» **Task prompt**
Restate word for word the lines of the entries below, starting with the line that holds "if s.named h e then s.touch e else s" and ending with the line that holds "s.cells.filterMap fun c", and no others.

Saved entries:
= = = = = = =

/-- What a command or a thread names is revalidated first where that is still to come, and read through the cache (R55, R79). -/
def State.opened (s : State) (h e : Nat) : State :=
  if !s.named h e then s
  else
    let s := s.revalidate e
    if s.named h e then s.touch e else s

/-! ### Insertion (R69, R70, R583) -/

/-- Whether an index can be taken: FREE and not withheld. -/
def State.indexFree (s : State) (e : Nat) : Bool := s.get E.STATE e == stFree && !s.on THKX.WALK e

/-- The first free index at or after i, wrapping, within n tries. -/
def State.freeFrom (s : State) : Nat → Nat → Option Nat
  | 0, _ => none
  | n + 1, i => if s.indexFree (i % entryCount) then some (i % entryCount) else s.freeFrom n (i + 1)

/-- Withheld indexes. -/
def State.withheld (s : State) : List Nat :=
  s.cells.filterMap fun c => if c.1.1 = THKX.WALK.id then some c.1.2 else none

/-- The index an insertion takes: the part gives no promise which (R69), so the search starts at a free value. -/
def State.takeIndex (s : State) : Option Nat × State :=
  let (k, s) := s.draw
  (s.freeFrom (s.usedEntries.length + s.withheld.length + 1) (k % entryCount), s)

/-- Whether an entry qualifies for eviction by Hedge h (R70). -/
def State.evictable (s : State) (h e : Nat) : Bool :=
  s.get E.STATE e != stFree && s.get E.HEDGE e == h && !s.on E.PINNED e && !s.heldEntry e

/-- The Hedge's entries. -/
def State.entriesOf (s : State) (h : Nat) : List Nat := s.usedEntries.filter fun e => s.get E.HEDGE e == h

/-- Up to n uniform draws over the Hedge's entries, until one qualifies (R70). -/
def State.evictRandom (s : State) (h : Nat) : Nat → Option Nat × State
  | 0 => (none, s)
  | n + 1 =>
    let l := s.entriesOf h
    let (k, s) := s.draw
    match l[k % max 1 l.length]? with
    | none => (none, s)
    | some e => if s.evictable h e then (some e, s) else s.evictRandom h n

/-- The entry to evict, by CFG.EVICT (R70, R71). -/
def State.evictChoice (s : State) (h : Nat) : Option Nat × State :=
  match s.get THK_HEDGE.CFG_EVICT h with
  | 1 =>
    match (s.cands.filter fun c => c.1 == h).find? fun c => s.evictable h c.2.1 && s.get E.LAST_HIT c.2.1 == c.2.2 with
    | some c => (some c.2.1, s)
    | none => s.evictRandom h 16
  | 2 => s.evictRandom h 16
  | _ => (none, s)

/-- next(g) of R340. -/
def nextGen (g : Nat) : Nat := if g = 65535 then 1 else g + 1

/-- maxg(a, b) of R340. -/
def maxGen (a b : Nat) : Nat :=
  if a = 0 then b else if b = 0 then a
  else
    let d := (a + 65535 - b) % 65535
    if 1 ≤ d ∧ d ≤ 32767 then a else b

/-- index(g) of R344. -/
def keyIndex (g : Nat) : Nat := (g - 1) % 239 + 1

/-- The ledger bucket of an EUI-64 in Hedge h (R353). -/
def ledgerIx (h eui : Nat) : Nat := 131072 * h + crc32c (be 8 eui) % 131072

/-- Write the entry of an insertion, with KEY_GEN g (R583, R351); the epoch is locked before the first node is admitted (R30). -/
def State.writeEntry (s : State) (h e g : Nat) (b : NodeBlock) : State :=
  let sleeper := b.flags / 2 % 2
  let exp := s.get WAKEH.CFG_DEF_EXP h
  let w (s : State) (F : Fld) (v : Nat) := s.put F e v
  let s := w (w (w (w (w s E.EUI64 b.eui) E.SHORT_ADDR b.short) E.HEDGE h) E.STATE b.state) E.PINNED (if b.pinned then 1 else 0)
  let s := w (w (w (w s E.FLAGS_RELAY (b.flags % 2)) E.FLAGS_SLEEPER sleeper) E.METER_ID b.meter) E.METER_EN (if b.meterEn then 1 else 0)
  let s := w s E.PH_DRIFT_CLASS (b.drift.getD (s.get WAKEH.CFG_DEF_CLASS h))
  let s := w s E.PH_INTERVAL (if sleeper = 1 ∧ exp ≠ 0 then 2 ^ (exp + 9) else 0)
  let s := w (w (w s E.KEY_GEN g) E.KEY_INDEX (if g = 0 then 0 else keyIndex g)) E.SEC_LEVEL (if b.state = stJoining then 0 else b.secLevel)
  let s := w (w (w s E.PREF_LANE 0xFF) E.LAST_HIT s.mpSec) E.QUEUE_ID e
  let s := if b.state = stJoining then s else w s E.JOINED_AT s.mpSec
  let s := ((s.put NODE.INS_AT e s.mpSec).clr E.CHECK_DIFF e).set TIME.EPOCH_LOCK_LOCK
  let s := (s.bump THK.STATUS_USED).bump THK_HEDGE.USED h
  s.when b.pinned (·.bump THK_HEDGE.PINNED h)

/-- How an insertion ends. -/
inductive Ins where
  | done (e : Nat)
  | existed (e : Nat)
  | quota
  | bad
  | wait (evicted : Bool)
  deriving DecidableEq, Repr

/-- Whether a parameter block is well formed (R58, R81, R414). -/
def blockOk (b : NodeBlock) : Bool :=
  !b.reserved && b.eui != 0 && b.eui != 2 ^ 64 - 1 && b.short != 0xFFFF &&
    ((b.state == 1 && b.keyGen == 0) || (b.state == 2 && b.keyGen != 0 && b.flags / 2 % 2 == 0)
      || (b.state == 3 && b.keyGen != 0 && b.flags / 2 % 2 == 1))

/-- Make room, unless an earlier try has, and take an index, then write the entry and both keys (R63, R69, R70, R353, R583). -/
def State.insertNew (s : State) (h : Nat) (b : NodeBlock) (room : Bool) : Ins × State :=
  let full := !room && s.get THK_HEDGE.QUOTA h ≤ s.get THK_HEDGE.USED h
  let fail (s : State) : Ins × State := (.quota, s.bump THK_HEDGE.INSERT_FAIL h)
  match s.idxInsert false h b.eui 0 with
  | none => fail (s.set THK.EVENT_IDX_FULL)
  | some _ =>
    if b.short ≠ 0xFFFE ∧ (s.idxInsert true h b.short 0).isNone then fail (s.set THK.EVENT_IDX_FULL)
    else
      let (v, s) := if full then s.evictChoice h else (none, s)
      if full && v.isNone then fail s
      else
        let s := match v with
          | some e => (s.freeEntry e fEvicted).bump THK_HEDGE.EVICT_CNT h
          | none => s
        match s.takeIndex with
        | (none, s) => if s.withheld = [] then fail s else (.wait (room || full), s)
        | (some e, s) =>
          let ix := ledgerIx h b.eui
          let g := if b.state = stJoining then nextGen (s.get LEDGER.GEN ix) else b.keyGen
          let s := s.put LEDGER.GEN ix (if b.state = stJoining then g else maxGen (s.get LEDGER.GEN ix) g)
          let s := (s.idxInsert false h b.eui e).getD s
          let s := if b.short = 0xFFFE then s else (s.idxInsert true h b.short e).getD s
          (.done e, ((s.writeEntry h e g b).touch e).writeElig e)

= = = = = = =

» **Written response**
    if s.named h e then s.touch e else s

/-! ### Insertion (R69, R70, R583) -/

/-- Whether an index can be taken: FREE and not withheld. -/
def State.indexFree (s : State) (e : Nat) : Bool := s.get E.STATE e == stFree && !s.on THKX.WALK e

/-- The first free index at or after i, wrapping, within n tries. -/
def State.freeFrom (s : State) : Nat → Nat → Option Nat
  | 0, _ => none
  | n + 1, i => if s.indexFree (i % entryCount) then some (i % entryCount) else s.freeFrom n (i + 1)

/-- Withheld indexes. -/
def State.withheld (s : State) : List Nat :=
  s.cells.filterMap fun c => if c.1.1 = THKX.WALK.id then some c.1.2 else none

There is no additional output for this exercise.